** What to work on **
Pull every line containing "changes" from the entries.

** Data supplied **
########
-- ==== Sys2Proof/Machine/LineCode.lean ====
section
/-! DEFINITION. Line codings: 8b/10b code groups (R59, R258; IEEE 802.3 Clause 36) and the blocks of the stripe link with
their descrambler (R53; IEEE 802.3 Clause 49). -/

namespace Sys2Proof.Machine

/-! ## 8b/10b -/

/-- What a code group carries: a data octet, or one of the control code groups in use. -/
inductive Octet where
  | data (b : Byte)
  | idle
  | start
  | stop
deriving DecidableEq, Repr

/-- abcdei of D.0 to D.31 for negative running disparity, a first. -/
def code5b6b : List Nat :=
  [0b100111, 0b011101, 0b101101, 0b110001, 0b110101, 0b101001, 0b011001, 0b111000] ++
  [0b111001, 0b100101, 0b010101, 0b110100, 0b001101, 0b101100, 0b011100, 0b010111] ++
  [0b011011, 0b100011, 0b010011, 0b110010, 0b001011, 0b101010, 0b011010, 0b111010] ++
  [0b110011, 0b100110, 0b010110, 0b110110, 0b001110, 0b101110, 0b011110, 0b101011]

/-- fghj of D.x.0 to D.x.7 for negative running disparity, f first. -/
def code3b4b : List Nat := [0b1011, 0b1001, 0b0101, 0b1100, 0b1101, 0b1010, 0b0110, 0b1110]

/-- The ones among the low `n` bits. -/
def onesOf (n v : Nat) : Nat := sumN ((List.range n).map (fun i => bit v i))

/-- A sub-block of `n` bits sent at a running disparity, positive when true: a code that is not balanced, or is one of the two
balanced pairs, is complemented at positive disparity; one that is not balanced changes the disparity. -/
def subBlock (n code : Nat) (paired rd : Bool) : Nat × Bool :=
  let even := decide (2 * onesOf n code = n)
  (if rd && (!even || paired) then 2 ^ n - 1 - code else code, if even then rd else !rd)

/-- The code group of a data octet, a its most significant bit. D.x.A7 stands in for D.x.P7 where a run of five would
arise. -/
def dataGroup (b : Nat) (rd : Bool) : Nat × Bool :=
  let x := b % 32
  let y := b / 32
  let six := subBlock 6 (code5b6b.getD x 0) (x == 7) rd
  let alt := y == 7 && (if six.2 then x == 11 || x == 13 || x == 14 else x == 17 || x == 18 || x == 20)
  let four := subBlock 4 (if alt then 0b0111 else code3b4b.getD y 0) (y == 3) six.2
  (six.1 * 16 + four.1, four.2)

/-- A control code group: K28.5 changes the disparity, K27.7 and K29.7 do not. -/
def Octet.group (o : Octet) (rd : Bool) : Nat × Bool :=
  match o with
  | .data b => dataGroup b.toNat rd
  | .idle => (if rd then 0b1100000101 else 0b0011111010, !rd)
  | .start => (if rd then 0b0010010111 else 0b1101101000, rd)
  | .stop => (if rd then 0b0100010111 else 0b1011101000, rd)

/-- The code groups of a run of octets from a running disparity. -/
def codeGroups : List Octet → Bool → List Nat
  | [], _ => []
  | o :: os, rd => (o.group rd).1 :: codeGroups os (o.group rd).2

/-- The running disparity after a run of octets. -/
def disparityAfter : List Octet → Bool → Bool
  | [], rd => rd
  | o :: os, rd => disparityAfter os (o.group rd).2

/-- A frame of octets between K27.7 and K29.7. -/
def framed (b : List Byte) : List Octet := .start :: b.map .data ++ [.stop]

/-! ## Blocks of the stripe link -/

/-- A block as its header and type say: 8 data bytes, a control block of Table 3.2, or invalid. -/
inductive StripeBlock where
  | data (b : List Byte)
  | idle
  | start
  | term
  | align (lane count : Nat)
  | invalid
deriving DecidableEq, Repr

/-- The payload descrambled by x^58 + x^39 + 1, bit 0 first: `reg` holds the 58 bits received before, the latest in bit 57. -/
def descramble (reg payload : Nat) : Nat × Nat :=
  let z := reg + payload * 2 ^ 58
  (Nat.xor (Nat.xor payload (z / 2 ^ 19 % 2 ^ 64)) (z % 2 ^ 64), z / 2 ^ 64 % 2 ^ 58)

/-- A block of a sync header and a descrambled payload (R53, Table 3.2). -/
def blockOf (header payload : Nat) : StripeBlock :=
  let b := leBytes 8 payload
  if header = 1 then .data b
  else if header = 2 then
    (match payload % 256 with
     | 0x1E => .idle
     | 0x78 => .start
     | 0x87 => .term
     | 0x4B => .align (rdLe b 1 1) (rdLe b 2 4)
     | _ => .invalid)
  else .invalid

end Sys2Proof.Machine
end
########
** Answer section **
balanced pairs, is complemented at positive disparity; one that is not balanced changes the disparity. -/
/-- A control code group: K28.5 changes the disparity, K27.7 and K29.7 do not. -/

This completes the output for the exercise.